Поведав Репнину о жизни в имении, после того как он оставил военную службу, Василий Афанасьевич вкратце рассказал историю, приключившуюся с сыном.
– Ну не верю я, не верю, что это сделал Мирон! – вскочив с кресла, произнёс он. – И на тебе приговор – пожизненная ссылка в Сибирь, – развёл руками Кирьянов. – Возместить убытки – полбеды, не в этом дело… Честь офицера замарана, как теперь людям в глаза смотреть?
– Сядь, сядь!.. Успокойся… – похлопал его по плечу Репнин. – Да-а, задал ты мне задачу, – задумчиво зашагал губернатор по кабинету. – С одной стороны, я тебе верю, а с другой: решение суда отменить не могу… Ведь представленные доказательства – не выкинешь… Прямо не знаю, чем тебе помочь, – в раздумье остановился он посреди кабинета. – Вот что!.. – поразмыслив, поднял он указательный палец вверх. – Государыня сейчас укрепляет южно-сибирские рубежи России – с Маньчжурией серьёзные разногласия по этим землям имеются. Много служивых отсюда отправляют для пополнения тамошних гарнизонов.
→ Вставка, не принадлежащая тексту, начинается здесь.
def execSetFeatures (c : Payload.Capsule) (s : State) : Host.Outcome State Fault Refusal := .next (arrive setFeatures c s)

/-- GET_FEATURES: the current value (R80, R93). -/
def getFeatures (c : Payload.Capsule) (s : State) : State :=
  admin c (fun a s =>
    let fid := c.cdw10 % 256
    if fid = 0x07 then reply c Sc.ok false (a.queues + a.queues * 65536) 0 s
    else if fid = 0x0B then reply c Sc.ok false a.aec 0 s
    else if fid = 0x0F then reply c Sc.ok false a.kato 0 s
    else if fid = 0x84 then
      match s.hostNs a c.nsid with
      | some n => reply c Sc.ok false (flag (s.writeProtected n) 0) 0 s
      | none => reply c Sc.badNs true 0 0 s
    else if fid = 0xC1 then
      match s.sessAt c.cntlid (c.cdw11 % 65536) with
      | some q =>
        let d := q.policy.deadline
        let data := leBytes 2 d ++ leBytes 1 (flag q.policy.ra 0) ++ [0] ++ leBytes 4 q.policy.rate ++ leBytes 2 q.policy.burst ++
          leBytes 6 0
        replyData c data (d + flag q.policy.ra 16) s
      | none => reply c Sc.field true 0 0 s
    else reply c Sc.field true 0 0 s) s

def execGetFeatures (c : Payload.Capsule) (s : State) : Host.Outcome State Fault Refusal := .next (arrive getFeatures c s)

/-! ### Events, keep alive, directives -/

/-- ASYNC_EVENT_REQUEST: a held notice completes it at once; at most 16 wait (R60, R102). -/
def asyncEventRequest (c : Payload.Capsule) (s : State) : State :=
  admin c (fun a s =>
    match a.notices with
    | n :: rest =>
      reply c Sc.ok false (n.1 + n.2.1 * 256 + n.2.2 * 65536) 0 (s.modAssoc a.num fun a => { a with notices := rest })
    | [] =>
      if 16 ≤ a.aers.length then reply c Sc.field true 0 0 s
      else s.modAssoc a.num fun a => { a with aers := a.aers ++ [c.cid] }) s

def execAsyncEventRequest (c : Payload.Capsule) (s : State) : Host.Outcome State Fault Refusal :=
  .next (arrive asyncEventRequest c s)

/-- KEEP_ALIVE: its arrival has restarted the timer (R64). -/
def keepAlive (c : Payload.Capsule) (s : State) : State := admin c (fun _ s => reply c Sc.ok false 0 0 s) s

def execKeepAlive (c : Payload.Capsule) (s : State) : Host.Outcome State Fault Refusal := .next (arrive keepAlive c s)

/-- DIRECTIVE_SEND: Enable Directive of the Identify directive for Streams; Release Identifier and Release Resources of
Streams (NVMe, R77). -/
def directiveSend (c : Payload.Capsule) (s : State) : State :=
  admin c (fun a s =>
    let oper := c.cdw11 % 256
    let dt := bits c.cdw11 8 8
    match s.hostNs a c.nsid with
    | none => reply c Sc.badNs true 0 0 s
    | some n =>
      if dt = 0 && oper = 1 then
        if bits c.cdw12 8 8 ≠ 1 then reply c Sc.field true 0 0 s
        else
          let rest := a.streams.filter (· != n.nsx)
          reply c Sc.ok false 0 0 (s.modAssoc a.num fun a =>
            { a with streams := if bit c.cdw12 0 then n.nsx :: rest else rest })
      else if dt = 1 && (oper = 1 || oper = 2) then reply c Sc.ok false 0 0 s
      else reply c Sc.field true 0 0 s) s

def execDirectiveSend (c : Payload.Capsule) (s : State) : Host.Outcome State Fault Refusal := .next (arrive directiveSend c s)

/-- DIRECTIVE_RECEIVE: Return Parameters of the Identify directive; Return Parameters, Get Status and Allocate Resources of
Streams, whose values the spec leaves open (NVMe, R77, log 28). -/
def directiveReceive (c : Payload.Capsule) (s : State) : State :=
  admin c (fun a s =>
    let oper := c.cdw11 % 256
    let dt := bits c.cdw11 8 8
    let len := (c.cdw10 + 1) * 4
    match s.hostNs a c.nsid with
    | none => reply c Sc.badNs true 0 0 s
    | some n =>
      if dt = 0 && oper = 1 then
        let on := if a.streams.contains n.nsx then 3 else 1
        replyData c (padTo (Nat.min len 4096) (leBytes 32 3 ++ leBytes 32 on)) 0 s
      else if dt = 1 && (oper = 1 || oper = 2) then replyData c (leBytes (Nat.min len 131074) s.freeNat) 0 s.drew
      else if dt = 1 && oper = 3 then reply c Sc.ok false (s.freeNat % 65536) 0 s.drew
      else reply c Sc.field true 0 0 s) s

def execDirectiveReceive (c : Payload.Capsule) (s : State) : Host.Outcome State Fault Refusal :=
  .next (arrive directiveReceive c s)

/-- UNSUPPORTED_COMMAND: any other opcode (R77, R81). -/
def unsupportedCommand (c : Payload.Capsule) (s : State) : State := reply c Sc.opcode true 0 0 s

def execUnsupportedCommand (c : Payload.Capsule) (s : State) : Host.Outcome State Fault Refusal :=
  .next (arrive unsupportedCommand c s)

/-! ### The capsule reserve (R63) -/

/-- A capsule of an admin queue by its opcode; a Fabrics command by its type, in byte 4 of the capsule. -/
def runAdmin (c : Payload.Capsule) (s : State) : State :=
  if c.opc = 0x7F then
    let t := c.nsid % 256
    if t = 0x00 then propertySet c s
    else if t = 0x04 then propertyGet c s
    else if t = 0x08 then disconnect c s
    else unsupportedCommand c s
  else if c.opc = 0x02 then getLogPage c s
  else if c.opc = 0x06 then nvmeIdentify c s
  else if c.opc = 0x08 then nvmeAbort c s
  else if c.opc = 0x09 then setFeatures c s
  else if c.opc = 0x0A then getFeatures c s
  else if c.opc = 0x0C then asyncEventRequest c s
  else if c.opc = 0x18 then keepAlive c s
  else if c.opc = 0x19 then directiveSend c s
  else if c.opc = 0x1A then directiveReceive c s
  else unsupportedCommand c s
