-- ==== Sys2Proof/Machine/ParamCmds.lean ====
section
/-! DEFINITION. The parameter commands of the mailbox (R387 to R393), and the commit of RWE register fields (R300, R392). -/

namespace Sys2Proof.Machine

/-! ### PARAM_GET -/

/-- The value that PARAM_GET returns: with STAGED, what the channel has staged, if anything (R389). -/
def State.getValue (s : State) (chan : Nat) (staged : Bool) (num : Nat) : Int :=
  match (s.chan chan).stage.find? fun e => staged && e.num == num with
  | some e => e.val
  | none => s.shown num

/-- PARAM_GET. -/
def paramGet (chan : Nat) (b : List Byte) (s : State) : Answer :=
  let n := leAt b 0 2
  let nums := (List.range n).map fun i => leAt b (4 + 2 * i) 2
  if n = 0 || 336 < n then .st Code.stRange
  else if 1 < byteAt b 2 then .st Code.stBadField
  else match nums.findIdx? fun x => (paramRow x).isNone with
    | some i => { status := Code.stNoParam, detail := i }
    | none => .ok (nums.map fun x =>
        leBytes 8 (twos 64 (s.getValue chan (byteAt b 2 == 1) x)) ++ leBytes 4 (s.paramGen x)).flatten

def execParamGet (chan : Nat) (s : State) : Host.Outcome State Fault Refusal :=
  .next (serveRead chan 0x0901 (paramGet chan) s)

/-! ### PARAM_SET -/

/-- The entries of a PARAM_SET body. -/
def setEntries (b : List Byte) : List StageEntry :=
  (List.range (leAt b 0 2)).map fun i =>
    let o := 4 + 16 * i
    let num := leAt b o 2
    let ty := match paramRow num with | some (r, _) => r.type | none => 0
    { num, val := rawValue ty (leAt b (o + 8) 8), gen := if byteAt b 2 == 1 then some (leAt b (o + 4) 4) else none }

def paramClass (num : Nat) : Nat := match paramRow num with | some (r, _) => r.cls | none => 3

/-- A stage with an entry put into it: a second staging of a number replaces the first (R390). -/
def stageIn (l : List StageEntry) (e : StageEntry) : List StageEntry := (l.filter fun x => x.num != e.num) ++ [e]

/-- The first entry at which the rules between values break, of entries that take effect at once. -/
def firstBreak (s : State) (es : List StageEntry) : Option Nat :=
  let now (es : List StageEntry) : List StageEntry := es.filter fun e => paramClass e.num != 1
  let ok (es : List StageEntry) : Bool := rulesOk (s.withEntries (now es)) ((now es).map StageEntry.num) s
  if ok es then none else some (((List.range es.length).find? fun i => !ok (es.take (i + 1))).getD 0)

/-- The first entry of a PARAM_SET that fails, and how (R390). -/
def setError (chan priv : Nat) (es : List StageEntry) (s : State) : Option (Nat × Nat) :=
  match (List.range es.length).findSome? fun i =>
      let e := nth es i
      (entryError s priv e.num e.val e.gen).map fun st => (st, i) with
  | some x => some x
  | none =>
    match firstBreak s es with
    | some i => some (Code.stRange, i)
    | none =>
      match es.findIdx? fun e => paramClass e.num == 2 && !s.paramIdle e.num with
      | some i => some (Code.stBusy, i)
      | none =>
        let stageAt (i : Nat) : Nat :=
          (((es.take (i + 1)).filter fun e => paramClass e.num == 1).foldl stageIn (s.chan chan).stage).length
        ((List.range es.length).find? fun i => 256 < stageAt i).map fun i => (Code.stStageFull, i)

/-- PARAM_SET: all or nothing; EDGE entries join the channel's stage, the others take effect. -/
def paramSet (chan : Nat) (b : List Byte) (s : State) : Answer × State :=
  let n := leAt b 0 2
  let es := setEntries b
  if n = 0 || 252 < n then (.st Code.stRange, s)
  else if 1 < byteAt b 2 then (.st Code.stBadField, s)
  else match setError chan (reqPriv (s.chan chan).req) es s with
    | some (st, i) => ({ status := st, detail := i }, s)
    | none =>
      let put (s : State) (e : StageEntry) : State :=
        if paramClass e.num = 1 then s.modChan chan fun h => { h with stage := stageIn h.stage e } else changeNow e.num e.val s
      (.ok, es.foldl put s)

def execParamSet (chan : Nat) (s : State) : Host.Outcome State Fault Refusal := .next (serve chan 0x0902 (paramSet chan) s)

/-! ### Commits (R391, R392) -/

/-- The rules between values hold for a commit laid over those that wait. -/
def commitOk (es : List StageEntry) (s : State) : Bool :=
  rulesOk (s.withEntries (s.committed ++ es)) (es.map StageEntry.num) s

/-- PARAM_COMMIT: APPLY_TURN is the turn at whose boundary the values take effect. -/
def paramCommit (chan : Nat) (_ : List Byte) (s : State) : Answer × State :=
  let es := (s.chan chan).stage
  if es.any fun e => e.gen.any fun g => g != s.paramGen e.num then (.st Code.stConflict, s)
  else if !commitOk es s then (.st Code.stRange, s)
  else
    let s1 := if es = [] then s else acceptCommit es (s.modChan chan fun h => { h with stage := [] })
    (.ok (leBytes 8 (s.turnNow + 1) ++ leBytes 2 es.length), s1)

def execParamCommit (chan : Nat) (s : State) : Host.Outcome State Fault Refusal :=
  .next (serve chan 0x0903 (paramCommit chan) s)

/-- PARAM_DISCARD. -/
def paramDiscard (chan : Nat) (_ : List Byte) (s : State) : Answer × State :=
  (.ok, s.modChan chan fun h => { h with stage := [] })

def execParamDiscard (chan : Nat) (s : State) : Host.Outcome State Fault Refusal :=
  .next (serve chan 0x0904 (paramDiscard chan) s)

/-- NET_COMMIT.COMMIT: every staged NET field, or nothing, REFUSED set and all of it still staged (R300, R392). -/
def netCommit (s : State) : State :=
  let es := s.par.netStage
  if !commitOk es s then s.modNet fun n => { n with refused := true }
  else if es = [] then s
  else acceptCommit es { s with par := { s.par with netStage := [] } }

def execNetCommit (s : State) : Host.Outcome State Fault Refusal :=
  .next (if s.ddUp then s.hostWrite (netCommit s) else s)

/-! ### PARAM_DESCRIBE (R387) -/

/-- A templated name with its indices written in. -/
def fillName : Bool → List Nat → List Char → List Byte
  | _, _, [] => []
  | true, vs, c :: cs => fillName (c != '>') vs cs
  | false, [], c :: cs => BitVec.ofNat 8 c.toNat :: fillName false [] cs
  | false, v :: vs, c :: cs =>
    if c = '<' then decimal v ++ fillName true vs cs else BitVec.ofNat 8 c.toNat :: fillName false (v :: vs) cs

/-- The row and the index of the i-th parameter, in the order of the numbers. -/
def paramAt : List ParamRow → Nat → Option (ParamRow × Nat)
  | [], _ => none
  | r :: rs, i => if i < r.count then some (r, i) else paramAt rs (i - r.count)

/-- How many parameters there are. -/
def paramTotal : Nat := (paramRows.map ParamRow.count).sum

/-- The 96-byte entry of a parameter (R387). -/
def paramEntry (r : ParamRow) (i : Nat) : List Byte :=
  let vs := if r.base = 0x6100 then [i / 16, i % 16] else [i]
  leBytes 2 (r.base + i) ++ leBytes 1 r.type ++ leBytes 1 r.cls ++ leBytes 1 0 ++ leBytes 1 (writePriv (r.base + i)) ++
    leBytes 2 r.enums ++ leBytes 8 (twos 64 r.min) ++ leBytes 8 (twos 64 r.max) ++ leBytes 8 (twos 64 (rowDefault r i)) ++
    padTo 48 (fillName false vs r.name.toList) ++ leBytes 16 0

/-- PARAM_DESCRIBE: the entries from FIRST that exist. -/
def paramDescribe (b : List Byte) (_ : State) : Answer :=
  let first := leAt b 0 2
  let n := leAt b 2 2
  let got := (List.range n).filterMap fun i => paramAt paramRows (first + i)
  if n = 0 || 42 < n || paramTotal ≤ first then .st Code.stRange
  else .ok (leBytes 2 paramTotal ++ leBytes 6 0 ++ (got.map fun p => paramEntry p.1 p.2).flatten)

def execParamDescribe (chan : Nat) (s : State) : Host.Outcome State Fault Refusal :=
  .next (serveRead chan 0x0905 paramDescribe s)

/-! ### The parameter store (R393) -/

/-- PARAM_SAVE: a job; the values are written when it finishes (`saveParams`). -/
def paramSave (_ : List Byte) (s : State) : Answer × State := startJob 0x0906 0 0 Code.stOk (fun _ s => s) [] s

def execParamSave (chan : Nat) (s : State) : Host.Outcome State Fault Refusal := .next (serve chan 0x0906 paramSave s)

/-- The values in effect, LOCKED ones left out, go into the older copy of the store. A value at its default needs no entry. -/
def saveParams (s : State) : State :=
  let vals : List StageEntry := (s.par.vals.filter fun v => paramClass v.num != 3).map fun v => { num := v.num, val := v.val }
  let a := nth s.par.store 0
  let b := nth s.par.store 1
  let seq := Nat.max (if a.valid then a.seq else 0) (if b.valid then b.seq else 0) + 1
  let second := a.valid && (!b.valid || b.seq < a.seq)
  let copy : StoreCopy := { valid := true, seq, values := vals }
  { s with par := { s.par with store := if second then [a, copy] else [copy, b] } }

/-- PARAM_DEFAULTS marks the store. -/
def paramDefaults (_ : List Byte) (s : State) : Answer × State := (.ok, { s with par := { s.par with defaultsMark := true } })

def execParamDefaults (chan : Nat) (s : State) : Host.Outcome State Fault Refusal :=
  .next (serve chan 0x0907 paramDefaults s)

/-- What a data-die reset loads: the newest valid copy, or the defaults when there is none or the store is marked. What the AON
controller holds stays in force when it has been loaded before (R393, R450, R476; log 37). Every GEN is 1. -/
def loadParams (s : State) : State :=
  let copy := if s.par.defaultsMark then none else s.par.newest
  let keep := s.par.vals.filter fun v => paramClass v.num == 3 || s.pwr.loaded && aonParam v.num
  let stored : List StageEntry := match copy with | none => [] | some c => c.values
  let vals := stored.filter fun e => !(s.pwr.loaded && aonParam e.num) && !keep.any fun k => k.num == e.num
  let vals := keep.map (fun v => { v with gen := 1 }) ++ vals.map fun e => { num := e.num, val := e.val, gen := 1 }
  { s with par := { s.par with vals, defaultsMark := false, loadedFromStore := copy.isSome } }

end Sys2Proof.Machine
end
Я могу распорядиться, чтобы включили Мирона в их число. Всё-таки служба на благо Отечества даст ему шанс через какой-то срок вернуться домой. Другого чего, извини, предложить не могу.
– Уж лучше в солдаты, чем пожизненная ссылка. Да и служба пойдёт на пользу моему сыну, хотя, возможно, и придётся двадцать пять лет солдатскую лямку тянуть, но тут уж – как Бог даст… Что ж, не всё офицерам быть в роду Кирьяновых… – благодарно поклонившись губернатору, ответил Василий Афанасьевич…
Крестьянские парни, определённые в рекруты, со всех сторон стекались на сборный пункт, где молоденький подпоручик, надрывая голос, сортировал их по артелям1. Ему вторили плач и причитания провожающих, пришедших в последний раз перед долгой разлукой увидеться со своими: сыновьями, женихами, друзьями. Тут же, прихрамывающий на одну ногу служивый, быстро работая огромными ножницами, остригал пышные чубы будущих солдат.
Мирон глазами пытался отыскать Лизу. Но среди провожающих бросилась в глаза только враз постаревшая матушка, молчаливо серьёзный отец, Анна Петровна с заплаканными глазами и стоящие отдельной кучкой друзья, опечаленными взглядами провожающие своего товарища. Андрей, одной рукой удерживая поводья жеребца, второй украдкой смахивал навёртывающиеся на глаза слёзы.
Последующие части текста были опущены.